1.5 Add income data to your restaurant data

Add the income data to your dataframe from the previous step, merging the census data based on the tract that each restaurant is within.

Code

# this step is completed in 1.4

1.6 Make a plot of median household income vs. Yelp stars

Our dataset has the number of stars for each restaurant, rounded to the nearest 0.5 star. In this step, create a line plot that shows the average income value for each stars category (e.g., all restaurants with 1 star, 1.5 stars, 2 stars, etc.)

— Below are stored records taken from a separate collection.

-- ==== Sys2Proof/Laws/WritesExec.lean ====
section
/-!
SUPPORT. Which register fields the meaning of every command writes.
-/
namespace Sys2Proof.Machine
set_option Elab.async false

theorem execTrmWindowEnd_writes {s t} {a0 a1 a2} (e : execTrmWindowEnd a0 a1 a2 s = .next t) :
    OnlyWrites ([Reg.CORE.TRIM, Reg.CORE.V_SET, Reg.CORE.FLOOR_MISS, Reg.CORE.TRIM_LIMIT_HIT, Reg.CORE.MISS_WINDOWS, Reg.CORE.MIN_COUNT, Reg.CORE.MIN_INDEX, Reg.CORE.TRM_COUNT, Reg.CORE.TRM_REPLICA, Reg.CORE.TRM_LCORE, Reg.CORE.SKIPPED, Reg.CORE.TRM_LOW, Reg.ASE.P_OVERLOAD, Reg.ASE.P_PEAK_BANK, Reg.ASE.P_PEAK_LOAD]) s t := by
  obtain rfl := Host.Outcome.next.inj e
  refine Writes.only_of [7, 8, 15, 16, 17, 24, 25, 29, 30, 31, 32, 33, 1834, 1835, 1836] [7, 8, 15, 16, 17, 24, 25, 29, 30, 31, 32, 33, 1834, 1835, 1836] (by decide) rfl (fun F w => ?_)
  have h := Writes.refl F s
  repeat' first
    | with_reducible assumption
    | with_reducible exact Writes.refl _ _
    | exact subTrans w (by decide)
    | intro _ _
    | intro _
    | with_reducible apply State.trmWindow_writes

theorem execDroopDetect_writes {s t} {a0 a1} (e : execDroopDetect a0 a1 s = .next t) :
    OnlyWrites ([Reg.CORE.DROOP_EVENTS]) s t := by
  obtain rfl := Host.Outcome.next.inj e
  refine Writes.only_of [21] [21] (by decide) rfl (fun F w => ?_)
  have h := Writes.refl F s
  repeat' first
    | with_reducible assumption
    | with_reducible exact Writes.refl _ _
    | exact subTrans w (by decide)
    | intro _ _
    | intro _
    | with_reducible apply State.droopSeen_writes

theorem execDroopRecover_writes {s t} {a0} (e : execDroopRecover a0 s = .next t) :
    OnlyWrites ([]) s t := by
  obtain rfl := Host.Outcome.next.inj e
  refine Writes.only_of [] [] (by decide) rfl (fun F w => ?_)
  have h := Writes.refl F s
  repeat' first
    | with_reducible assumption
    | with_reducible exact Writes.refl _ _
    | exact subTrans w (by decide)
    | intro _ _
    | intro _
    | with_reducible apply State.droopEnd_writes

theorem execVcoreUndervolt_writes {s t} {a0} (e : execVcoreUndervolt a0 s = .next t) :
    OnlyWrites ([]) s t := by
  obtain rfl := Host.Outcome.next.inj e
  refine Writes.only_of [] [] (by decide) rfl (fun F w => ?_)
  have h := Writes.refl F s
  repeat' first
    | with_reducible assumption
    | with_reducible exact Writes.refl _ _
    | exact subTrans w (by decide)
    | intro _ _
    | intro _
    | with_reducible apply State.fault_writes
    | with_reducible apply State.when_writes

theorem execOpTransitionDone_writes {s t} {a0} (e : execOpTransitionDone a0 s = .next t) :
    OnlyWrites ([Reg.CORE.CUR_OP, Reg.CORE.IN_TRANSITION, Reg.CORE.V_BASE, Reg.CORE.TRIM, Reg.CORE.V_SET]) s t := by
  obtain rfl := Host.Outcome.next.inj e
  refine Writes.only_of [0, 2, 6, 7, 8] [0, 2, 6, 7, 8] (by decide) rfl (fun F w => ?_)
  have h := Writes.refl F s
  repeat' first
    | with_reducible assumption
    | with_reducible exact Writes.refl _ _
    | exact subTrans w (by decide)
    | intro _ _
    | intro _
    | with_reducible apply State.opSettled_writes

theorem execPhaseSelect_writes {s t} {a0} (e : execPhaseSelect a0 s = .next t) :
    OnlyWrites (targetFields ++ [Reg.PWR.PHASE, Reg.PWR.Q_LIMIT, Reg.PWR.PHASE_ERR, Reg.PWR.PHASE_CHANGES, Reg.GLB.PENDING]) s t := by
  obtain rfl := Host.Outcome.next.inj e
  refine Writes.only_of [1, 2, 3584, 3585, 3586, 3596, 3601, 3607, 4907] [2, 1, 3585, 3601, 3584, 3586, 3596, 3607, 4907] (by decide) rfl (fun F w => ?_)
  have h := Writes.refl F s
  repeat' first
    | with_reducible assumption
    | with_reducible exact Writes.refl _ _
    | exact subTrans w (by decide)
    | intro _ _
    | intro _
    | with_reducible apply State.viaHost_writes
    | with_reducible apply State.phaseSelect_writes

theorem execPhaseEntryWrite_writes {s t} {a0 a1 a2} (e : execPhaseEntryWrite a0 a1 a2 s = .next t) :
    OnlyWrites ([Reg.PWR.PHASE_ERR, Reg.PWR.E_PREF_OP, Reg.PWR.E_MIN_OP, Reg.PWR.E_VALID, Reg.PWR.E_CAP, Reg.PWR.E_K, Reg.PWR.E_B_MAX, Reg.GLB.PENDING]) s t := by
  obtain rfl := Host.Outcome.next.inj e
  refine Writes.only_of [3596, 3611, 3612, 3613, 3614, 3615, 3616, 4907] [3596, 3611, 3612, 3613, 3614, 3615, 3616, 4907] (by decide) rfl (fun F w => ?_)
  have h := Writes.refl F s
  repeat' first
    | with_reducible assumption
    | with_reducible exact Writes.refl _ _
    | exact subTrans w (by decide)
    | intro _ _
    | intro _
    | with_reducible apply State.viaHost_writes
    | with_reducible apply State.phaseWrite_writes

theorem execRailSample_writes {s t} {a0 a1 a2 a3} (e : execRailSample a0 a1 a2 a3 s = .next t) :
    OnlyWrites (targetFields ++ [Reg.CORE.V_MEAS, Reg.IMG.READY, Reg.PWR.MEAS_FAIL, Reg.PWR.OV_EVT, Reg.PWR.RAIL_V, Reg.PWR.RAIL_I, Reg.ASY.STATE, Reg.ASY.REFUSAL, Reg.ASY.DONE, Reg.ASY.ABORTED, Reg.GLB.PENDING]) s t := by
  obtain rfl := Host.Outcome.next.inj e
  refine Writes.only_of [1, 2, 9, 258, 3585, 3590, 3597, 3601, 3624, 3625, 4612, 4613, 4615, 4616, 4907] [2, 1, 3585, 3601, 9, 258, 3590, 3597, 3624, 3625, 4612, 4613, 4615, 4616, 4907] (by decide) rfl (fun F w => ?_)
  have h := Writes.refl F s
  repeat' first
    | with_reducible assumption
    | with_reducible exact Writes.refl _ _
    | exact subTrans w (by decide)
    | intro _ _
    | intro _
    | with_reducible apply State.railSample_writes

theorem execPowerWindowEnd_writes {s t} (e : execPowerWindowEnd s = .next t) :
    OnlyWrites (targetFields ++ [Reg.PWR.Q_LIMIT, Reg.PWR.QUENCH_ACTIVE, Reg.PWR.DISAGREE, Reg.PWR.MEAS_FAIL, Reg.PWR.QUENCH_BUBBLES, Reg.PWR.QUENCH_EVT, Reg.PWR.P_MEAS, Reg.PWR.P_EST, Reg.PWR.P_USED, Reg.PWR.P_PEAK, Reg.GLB.PENDING]) s t := by
  obtain rfl := Host.Outcome.next.inj e
  refine Writes.only_of [1, 2, 3585, 3586, 3588, 3589, 3590, 3594, 3600, 3601, 3617, 3618, 3619, 3620, 4907] [2, 1, 3585, 3601, 3586, 3588, 3589, 3590, 3594, 3600, 3617, 3618, 3619, 3620, 4907] (by decide) rfl (fun F w => ?_)
  have h := Writes.refl F s
  repeat' first
    | with_reducible assumption
    | with_reducible exact Writes.refl _ _
    | exact subTrans w (by decide)
    | intro _ _
    | intro _
    | with_reducible apply State.powerWindow_writes
    | with_reducible apply State.when_writes

theorem execLEnergyWindowEnd_writes {s t} (e : execLEnergyWindowEnd s = .next t) :
    OnlyWrites ([Reg.PWR.L_ENERGY, Reg.PWR.L_ENERGY_VALID]) s t := by
  obtain rfl := Host.Outcome.next.inj e
  refine Writes.only_of [3621, 3622] [3621, 3622] (by decide) rfl (fun F w => ?_)
  have h := Writes.refl F s
  repeat' first
    | with_reducible assumption
    | with_reducible exact Writes.refl _ _
    | exact subTrans w (by decide)
    | intro _ _
    | intro _
    | with_reducible apply State.energyWindow_writes

theorem execTempSample_writes {s t} {a0} (e : execTempSample a0 s = .next t) :
    OnlyWrites (targetFields ++ [Reg.IMG.READY, Reg.PWR.T_LIMIT, Reg.PWR.THERM_LEVEL, Reg.PWR.THERM_WARN_EVT, Reg.PWR.SENSOR_FAIL_EVT, Reg.PWR.TG_LEVEL, Reg.PWR.TG_HOTTEST, Reg.PWR.TG_HOT_SENSOR, Reg.PWR.TEMP, Reg.PWR.FAILED, Reg.ASY.STATE, Reg.ASY.REFUSAL, Reg.ASY.DONE, Reg.ASY.ABORTED, Reg.GLB.PENDING]) s t := by
  obtain rfl := Host.Outcome.next.inj e
  refine Writes.only_of [1, 2, 258, 3585, 3587, 3591, 3598, 3599, 3601, 3629, 3630, 3631, 3632, 3633, 4612, 4613, 4615, 4616, 4907] [2, 1, 3585, 3601, 258, 3587, 3591, 3598, 3599, 3629, 3630, 3631, 3632, 3633, 4612, 4613, 4615, 4616, 4907] (by decide) rfl (fun F w => ?_)
  have h := Writes.refl F s
  repeat' first
    | with_reducible assumption
    | with_reducible exact Writes.refl _ _
    | exact subTrans w (by decide)
    | intro _ _
    | intro _
    | with_reducible apply State.tempSample_writes

theorem execThermalStep_writes {s t} (e : execThermalStep s = .next t) :
    OnlyWrites (targetFields ++ [Reg.PWR.T_LIMIT, Reg.PWR.QUENCH_ACTIVE, Reg.PWR.QUENCH_BUBBLES, Reg.PWR.QUENCH_EVT, Reg.GLB.PENDING]) s t := by
  obtain rfl := Host.Outcome.next.inj e
  refine Writes.only_of [1, 2, 3585, 3587, 3588, 3594, 3600, 3601, 4907] [2, 1, 3585, 3601, 3587, 3588, 3594, 3600, 4907] (by decide) rfl (fun F w => ?_)
  have h := Writes.refl F s
  repeat' first
    | with_reducible assumption
    | with_reducible exact Writes.refl _ _
    | exact subTrans w (by decide)
    | intro _ _
    | intro _
    | with_reducible apply State.thermalStep_writes

theorem execBgStarved_writes {s t} {a0} (e : execBgStarved a0 s = .next t) :
    OnlyWrites ([Reg.CORE.BG_STARVED_EVENTS]) s t := by
  obtain rfl := Host.Outcome.next.inj e
  refine Writes.only_of [23] [23] (by decide) rfl (fun F w => ?_)
  have h := Writes.refl F s
  repeat' first
    | with_reducible assumption
    | with_reducible exact Writes.refl _ _
    | exact subTrans w (by decide)
    | intro _ _
    | intro _
    | with_reducible apply State.bgStarved_writes

theorem execAnvilTrap_writes {s t} {a0 a1} (e : execAnvilTrap a0 a1 s = .next t) :
    OnlyWrites (checkFields ++ [Reg.ANVL.TRAPS]) s t := by
  obtain rfl := Host.Outcome.next.inj e
  refine Writes.only_of [3844, 3846, 3847, 3849, 3851, 3852, 3853, 3854, 3855, 3856, 3857, 3858] [3844, 3846, 3856, 3849, 3847, 3854, 3853, 3852, 3851, 3855, 3858, 3857] (by decide) rfl (fun F w => ?_)
  have h := Writes.refl F s
  repeat' first
    | with_reducible assumption
    | with_reducible exact Writes.refl _ _
    | exact subTrans w (by decide)
    | intro _ _
    | intro _
    | with_reducible apply State.anvilTrap_writes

While their are multiple ways to do this, the seaborn.lineplot() is a great option. This can show the average value in each category as well as 95% uncertainty intervals. Use this function to plot the stars (“x”) vs. average income (“y”) for all of our restaurants, using the dataframe from last step. Be sure to format your figure to make it look nice!

Question: Is there a correlation between a restaurant’s ratings and the income levels of its surrounding neighborhood?

Code

stars = tract_restaurant.loc[:, ['stars','Median Household Income']].groupby(['stars']).median(['Median Household Income']).reset_index()

Code

import seaborn as sns

Code

sns.set_theme()
sns.lineplot(data=stars, x="stars", y="Median Household Income")

<Axes: xlabel='stars', ylabel='Median Household Income'>

As suggested by the graph above, there is an overall trend of higher ratings of restaurants associated with higeher median household income in the tracts that restaurants are located in.

2. Fast food trends in Philadelphia

At the end of part 1, you should have seen a strong trend where higher income tracts generally had restaurants with better reviews. In this section, we’ll explore the impact of fast food restaurants and how they might be impacting this trend.

Hypothesis

Fast food restaurants are predominantly located in areas with lower median income levels.
Fast food restaurants have worse reviews compared to typical restaurants.

If true, these two hypotheses could help to explain the trend we found in part 1. Let’s dive in and test our hypotheses!

2.1 Identify fast food restaurants

The “categories” column in our dataset contains multiple classifications for each restaurant. One such category is “Fast Food”. In this step, add a new column called “is_fast_food” that is True if the “categories” column contains the term “Fast Food” and False otherwise

Code

tract_restaurant['is_fast_food'] = tract_restaurant['categories'].str.contains('Fast Food')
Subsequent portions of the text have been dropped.